### REQUIRED WORK
The required output is the lines below from the line containing "Sys2Proof.Machine.execIdentify v body s" to the line containing "Sys2Proof.Machine.execPowerUp addr rate s", inclusive, retyped exactly. No other lines belong in it.

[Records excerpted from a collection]
┏━━
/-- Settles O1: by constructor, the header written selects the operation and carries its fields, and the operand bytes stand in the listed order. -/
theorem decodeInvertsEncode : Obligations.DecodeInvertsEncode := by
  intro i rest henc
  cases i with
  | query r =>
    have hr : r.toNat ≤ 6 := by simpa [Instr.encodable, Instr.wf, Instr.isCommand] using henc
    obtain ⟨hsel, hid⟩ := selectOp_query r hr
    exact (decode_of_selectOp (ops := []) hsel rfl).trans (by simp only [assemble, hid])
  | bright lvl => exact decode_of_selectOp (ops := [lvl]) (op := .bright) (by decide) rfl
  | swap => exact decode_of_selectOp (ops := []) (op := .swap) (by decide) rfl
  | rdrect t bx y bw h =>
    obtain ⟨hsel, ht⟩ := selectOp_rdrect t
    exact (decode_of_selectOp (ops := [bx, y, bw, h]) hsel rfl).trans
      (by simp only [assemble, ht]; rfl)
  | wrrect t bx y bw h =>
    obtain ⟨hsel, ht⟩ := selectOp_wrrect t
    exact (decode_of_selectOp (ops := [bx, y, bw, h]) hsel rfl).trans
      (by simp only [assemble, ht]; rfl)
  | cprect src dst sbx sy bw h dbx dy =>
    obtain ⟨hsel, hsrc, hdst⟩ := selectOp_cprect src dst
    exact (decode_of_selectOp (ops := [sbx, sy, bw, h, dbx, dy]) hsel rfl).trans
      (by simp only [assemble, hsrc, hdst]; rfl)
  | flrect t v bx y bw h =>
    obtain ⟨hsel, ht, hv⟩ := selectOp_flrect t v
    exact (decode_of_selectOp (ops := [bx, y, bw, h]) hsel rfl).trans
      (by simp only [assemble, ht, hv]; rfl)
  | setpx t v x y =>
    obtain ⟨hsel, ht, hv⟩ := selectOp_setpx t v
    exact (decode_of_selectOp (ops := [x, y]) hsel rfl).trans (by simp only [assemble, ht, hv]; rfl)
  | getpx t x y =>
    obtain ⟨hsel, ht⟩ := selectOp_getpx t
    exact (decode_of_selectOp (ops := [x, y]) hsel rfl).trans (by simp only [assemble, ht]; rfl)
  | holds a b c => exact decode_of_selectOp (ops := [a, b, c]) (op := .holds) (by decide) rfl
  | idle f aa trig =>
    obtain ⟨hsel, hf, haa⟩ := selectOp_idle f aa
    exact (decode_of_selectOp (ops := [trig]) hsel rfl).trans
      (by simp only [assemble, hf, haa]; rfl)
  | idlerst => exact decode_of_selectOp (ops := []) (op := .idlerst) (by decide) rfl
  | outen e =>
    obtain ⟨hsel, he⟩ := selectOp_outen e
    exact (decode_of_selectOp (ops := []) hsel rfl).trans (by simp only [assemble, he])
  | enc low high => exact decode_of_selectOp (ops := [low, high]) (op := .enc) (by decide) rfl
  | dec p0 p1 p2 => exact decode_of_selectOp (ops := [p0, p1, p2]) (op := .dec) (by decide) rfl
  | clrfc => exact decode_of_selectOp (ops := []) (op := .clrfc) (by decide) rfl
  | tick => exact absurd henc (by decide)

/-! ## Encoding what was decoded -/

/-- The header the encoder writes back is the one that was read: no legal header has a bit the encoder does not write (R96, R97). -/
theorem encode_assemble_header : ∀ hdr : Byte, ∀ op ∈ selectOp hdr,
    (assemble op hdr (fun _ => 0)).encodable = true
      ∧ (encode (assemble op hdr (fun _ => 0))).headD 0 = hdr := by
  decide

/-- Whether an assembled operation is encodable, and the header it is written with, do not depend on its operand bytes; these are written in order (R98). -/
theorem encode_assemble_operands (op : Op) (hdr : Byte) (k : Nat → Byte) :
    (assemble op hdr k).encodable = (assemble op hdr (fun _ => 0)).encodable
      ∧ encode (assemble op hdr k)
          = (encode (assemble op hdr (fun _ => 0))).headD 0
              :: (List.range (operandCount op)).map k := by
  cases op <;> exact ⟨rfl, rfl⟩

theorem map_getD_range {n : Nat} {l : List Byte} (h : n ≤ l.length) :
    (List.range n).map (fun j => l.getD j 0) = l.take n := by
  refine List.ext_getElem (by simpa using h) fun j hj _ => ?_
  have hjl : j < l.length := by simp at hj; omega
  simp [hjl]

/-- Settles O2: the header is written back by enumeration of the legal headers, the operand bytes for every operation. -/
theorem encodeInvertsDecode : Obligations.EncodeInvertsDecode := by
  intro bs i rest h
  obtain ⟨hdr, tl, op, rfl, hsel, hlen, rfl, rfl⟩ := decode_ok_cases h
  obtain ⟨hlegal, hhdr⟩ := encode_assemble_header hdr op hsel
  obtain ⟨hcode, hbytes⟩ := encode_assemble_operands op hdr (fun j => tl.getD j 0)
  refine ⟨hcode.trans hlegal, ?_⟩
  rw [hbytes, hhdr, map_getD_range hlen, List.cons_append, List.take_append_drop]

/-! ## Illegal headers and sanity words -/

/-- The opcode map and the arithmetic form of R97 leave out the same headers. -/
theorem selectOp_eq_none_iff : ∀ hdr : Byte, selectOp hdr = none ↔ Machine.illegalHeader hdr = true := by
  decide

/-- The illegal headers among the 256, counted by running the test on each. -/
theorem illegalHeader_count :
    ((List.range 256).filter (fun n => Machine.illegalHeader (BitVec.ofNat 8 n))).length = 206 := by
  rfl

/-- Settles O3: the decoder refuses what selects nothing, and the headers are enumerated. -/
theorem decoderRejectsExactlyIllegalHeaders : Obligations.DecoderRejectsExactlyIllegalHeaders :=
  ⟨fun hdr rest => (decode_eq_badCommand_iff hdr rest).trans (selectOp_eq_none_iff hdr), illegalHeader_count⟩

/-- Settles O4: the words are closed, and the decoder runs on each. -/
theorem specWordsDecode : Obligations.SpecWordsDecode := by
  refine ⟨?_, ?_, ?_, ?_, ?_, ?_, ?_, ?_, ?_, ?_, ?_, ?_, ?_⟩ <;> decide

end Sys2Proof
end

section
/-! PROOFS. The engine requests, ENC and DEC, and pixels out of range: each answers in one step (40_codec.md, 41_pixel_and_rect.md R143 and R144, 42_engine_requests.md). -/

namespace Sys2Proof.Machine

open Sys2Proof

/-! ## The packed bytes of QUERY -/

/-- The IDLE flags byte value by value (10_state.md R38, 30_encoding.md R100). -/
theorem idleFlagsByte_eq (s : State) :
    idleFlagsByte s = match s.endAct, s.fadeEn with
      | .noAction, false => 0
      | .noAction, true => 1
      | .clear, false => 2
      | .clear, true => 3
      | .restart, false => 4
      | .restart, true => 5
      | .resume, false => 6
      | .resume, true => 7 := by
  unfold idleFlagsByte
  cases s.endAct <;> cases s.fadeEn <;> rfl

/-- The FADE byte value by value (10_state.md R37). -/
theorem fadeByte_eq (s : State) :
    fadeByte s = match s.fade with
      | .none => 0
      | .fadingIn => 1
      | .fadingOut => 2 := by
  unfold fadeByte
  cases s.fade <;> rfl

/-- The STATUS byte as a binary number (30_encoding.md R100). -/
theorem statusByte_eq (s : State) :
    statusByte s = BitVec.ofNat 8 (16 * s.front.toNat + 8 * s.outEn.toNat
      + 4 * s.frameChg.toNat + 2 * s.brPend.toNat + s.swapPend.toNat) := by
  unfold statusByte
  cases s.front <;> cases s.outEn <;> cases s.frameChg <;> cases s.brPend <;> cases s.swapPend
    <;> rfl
┗━━
┏━━
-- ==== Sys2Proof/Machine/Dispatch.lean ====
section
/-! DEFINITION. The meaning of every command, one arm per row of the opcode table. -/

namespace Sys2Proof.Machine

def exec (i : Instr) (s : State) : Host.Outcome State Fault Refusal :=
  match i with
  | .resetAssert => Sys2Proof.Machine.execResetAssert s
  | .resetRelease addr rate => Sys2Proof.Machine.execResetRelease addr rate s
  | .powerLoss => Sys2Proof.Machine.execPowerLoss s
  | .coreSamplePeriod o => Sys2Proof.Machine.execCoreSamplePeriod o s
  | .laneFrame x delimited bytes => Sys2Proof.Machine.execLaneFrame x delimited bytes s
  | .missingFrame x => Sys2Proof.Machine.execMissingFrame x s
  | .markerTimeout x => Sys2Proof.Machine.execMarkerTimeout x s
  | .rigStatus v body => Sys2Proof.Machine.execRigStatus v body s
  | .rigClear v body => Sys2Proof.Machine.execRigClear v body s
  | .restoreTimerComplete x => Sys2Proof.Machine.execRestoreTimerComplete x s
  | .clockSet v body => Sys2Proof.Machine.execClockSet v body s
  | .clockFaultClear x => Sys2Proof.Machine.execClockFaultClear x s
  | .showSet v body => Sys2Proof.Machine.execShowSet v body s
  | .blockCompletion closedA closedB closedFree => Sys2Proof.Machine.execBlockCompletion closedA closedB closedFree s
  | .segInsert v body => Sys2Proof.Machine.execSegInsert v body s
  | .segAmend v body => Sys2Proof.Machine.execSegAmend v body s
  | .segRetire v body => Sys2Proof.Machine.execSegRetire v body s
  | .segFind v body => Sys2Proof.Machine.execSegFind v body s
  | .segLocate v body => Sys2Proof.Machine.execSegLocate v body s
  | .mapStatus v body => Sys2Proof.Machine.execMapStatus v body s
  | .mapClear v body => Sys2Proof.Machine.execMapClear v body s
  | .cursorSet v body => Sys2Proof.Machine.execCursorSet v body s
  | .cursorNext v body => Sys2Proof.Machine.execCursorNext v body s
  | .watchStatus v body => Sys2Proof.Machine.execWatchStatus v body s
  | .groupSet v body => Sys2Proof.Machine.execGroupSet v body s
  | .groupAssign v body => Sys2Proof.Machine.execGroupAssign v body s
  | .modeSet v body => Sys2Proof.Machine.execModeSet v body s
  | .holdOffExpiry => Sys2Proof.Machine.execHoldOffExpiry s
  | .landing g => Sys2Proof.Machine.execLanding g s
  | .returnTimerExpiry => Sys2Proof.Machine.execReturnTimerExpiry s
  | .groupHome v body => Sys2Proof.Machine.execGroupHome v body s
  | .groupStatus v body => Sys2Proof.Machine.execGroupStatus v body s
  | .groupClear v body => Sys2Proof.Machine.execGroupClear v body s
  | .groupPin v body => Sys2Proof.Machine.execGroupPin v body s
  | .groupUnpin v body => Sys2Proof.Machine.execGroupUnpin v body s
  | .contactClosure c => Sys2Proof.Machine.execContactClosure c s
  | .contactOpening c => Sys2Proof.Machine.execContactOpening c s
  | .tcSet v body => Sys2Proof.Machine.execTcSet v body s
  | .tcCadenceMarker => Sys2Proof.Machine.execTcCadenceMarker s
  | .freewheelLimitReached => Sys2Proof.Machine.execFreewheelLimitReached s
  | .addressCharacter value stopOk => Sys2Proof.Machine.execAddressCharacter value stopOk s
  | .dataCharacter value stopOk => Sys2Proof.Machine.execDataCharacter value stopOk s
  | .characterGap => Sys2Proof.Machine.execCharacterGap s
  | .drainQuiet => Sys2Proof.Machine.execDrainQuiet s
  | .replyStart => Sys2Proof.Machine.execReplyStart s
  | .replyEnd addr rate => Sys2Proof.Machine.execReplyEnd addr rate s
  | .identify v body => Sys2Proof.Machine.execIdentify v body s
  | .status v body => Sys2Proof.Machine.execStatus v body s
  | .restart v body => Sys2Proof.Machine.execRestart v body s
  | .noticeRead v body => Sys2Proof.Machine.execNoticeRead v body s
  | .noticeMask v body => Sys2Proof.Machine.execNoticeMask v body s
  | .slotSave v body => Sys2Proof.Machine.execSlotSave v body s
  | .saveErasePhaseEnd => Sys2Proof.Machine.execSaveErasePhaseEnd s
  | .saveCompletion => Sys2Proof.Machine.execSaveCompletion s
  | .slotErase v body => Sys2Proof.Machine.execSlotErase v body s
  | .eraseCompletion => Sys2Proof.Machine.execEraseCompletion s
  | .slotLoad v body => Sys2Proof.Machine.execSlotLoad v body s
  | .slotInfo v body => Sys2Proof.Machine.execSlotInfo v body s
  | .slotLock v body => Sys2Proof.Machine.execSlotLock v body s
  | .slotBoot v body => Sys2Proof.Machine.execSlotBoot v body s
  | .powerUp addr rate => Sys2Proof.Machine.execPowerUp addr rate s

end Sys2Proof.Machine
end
┗━━
┏━━
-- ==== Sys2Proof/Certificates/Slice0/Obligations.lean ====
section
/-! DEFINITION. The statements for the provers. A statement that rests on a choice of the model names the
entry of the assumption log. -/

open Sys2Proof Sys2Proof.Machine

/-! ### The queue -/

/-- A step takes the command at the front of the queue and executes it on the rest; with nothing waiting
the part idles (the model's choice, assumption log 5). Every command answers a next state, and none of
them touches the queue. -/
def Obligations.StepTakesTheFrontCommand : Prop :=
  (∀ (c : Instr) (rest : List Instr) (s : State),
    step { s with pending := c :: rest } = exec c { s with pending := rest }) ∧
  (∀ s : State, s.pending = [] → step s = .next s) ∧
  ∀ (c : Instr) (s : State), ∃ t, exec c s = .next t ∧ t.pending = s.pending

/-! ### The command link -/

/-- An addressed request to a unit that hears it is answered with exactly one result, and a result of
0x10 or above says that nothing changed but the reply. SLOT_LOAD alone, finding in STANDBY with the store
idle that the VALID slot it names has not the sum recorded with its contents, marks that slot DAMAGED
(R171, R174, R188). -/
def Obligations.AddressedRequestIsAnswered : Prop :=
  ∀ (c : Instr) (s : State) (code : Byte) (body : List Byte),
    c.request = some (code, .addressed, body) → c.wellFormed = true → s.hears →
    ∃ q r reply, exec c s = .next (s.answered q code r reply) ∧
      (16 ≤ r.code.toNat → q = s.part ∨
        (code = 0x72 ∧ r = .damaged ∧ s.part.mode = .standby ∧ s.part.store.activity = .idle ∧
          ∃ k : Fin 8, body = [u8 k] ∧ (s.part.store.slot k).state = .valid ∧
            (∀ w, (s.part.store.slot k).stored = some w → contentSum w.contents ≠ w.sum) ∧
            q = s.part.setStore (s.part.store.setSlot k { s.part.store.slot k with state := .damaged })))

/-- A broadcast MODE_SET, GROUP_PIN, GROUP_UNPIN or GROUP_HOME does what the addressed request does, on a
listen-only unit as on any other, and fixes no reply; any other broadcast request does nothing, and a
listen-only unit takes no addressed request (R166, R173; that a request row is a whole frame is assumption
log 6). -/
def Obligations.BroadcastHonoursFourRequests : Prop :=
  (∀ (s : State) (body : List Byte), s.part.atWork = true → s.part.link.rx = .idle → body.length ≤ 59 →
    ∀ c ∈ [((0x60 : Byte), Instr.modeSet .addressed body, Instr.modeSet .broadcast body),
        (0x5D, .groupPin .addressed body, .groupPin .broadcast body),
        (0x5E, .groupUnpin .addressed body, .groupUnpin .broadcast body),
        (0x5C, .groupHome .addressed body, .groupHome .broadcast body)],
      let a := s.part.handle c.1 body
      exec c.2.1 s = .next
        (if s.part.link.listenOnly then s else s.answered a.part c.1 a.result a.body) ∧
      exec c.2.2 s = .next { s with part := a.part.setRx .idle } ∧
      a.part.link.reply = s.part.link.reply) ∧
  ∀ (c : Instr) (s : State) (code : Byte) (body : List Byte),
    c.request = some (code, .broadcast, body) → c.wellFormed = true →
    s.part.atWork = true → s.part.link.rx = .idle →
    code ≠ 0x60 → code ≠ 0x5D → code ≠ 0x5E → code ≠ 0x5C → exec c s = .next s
┗━━
### EXERCISE RESULT
  | .identify v body => Sys2Proof.Machine.execIdentify v body s
  | .status v body => Sys2Proof.Machine.execStatus v body s
  | .restart v body => Sys2Proof.Machine.execRestart v body s
  | .noticeRead v body => Sys2Proof.Machine.execNoticeRead v body s
  | .noticeMask v body => Sys2Proof.Machine.execNoticeMask v body s
  | .slotSave v body => Sys2Proof.Machine.execSlotSave v body s
  | .saveErasePhaseEnd => Sys2Proof.Machine.execSaveErasePhaseEnd s
  | .saveCompletion => Sys2Proof.Machine.execSaveCompletion s
  | .slotErase v body => Sys2Proof.Machine.execSlotErase v body s
  | .eraseCompletion => Sys2Proof.Machine.execEraseCompletion s
  | .slotLoad v body => Sys2Proof.Machine.execSlotLoad v body s
  | .slotInfo v body => Sys2Proof.Machine.execSlotInfo v body s
  | .slotLock v body => Sys2Proof.Machine.execSlotLock v body s
  | .slotBoot v body => Sys2Proof.Machine.execSlotBoot v body s
  | .powerUp addr rate => Sys2Proof.Machine.execPowerUp addr rate s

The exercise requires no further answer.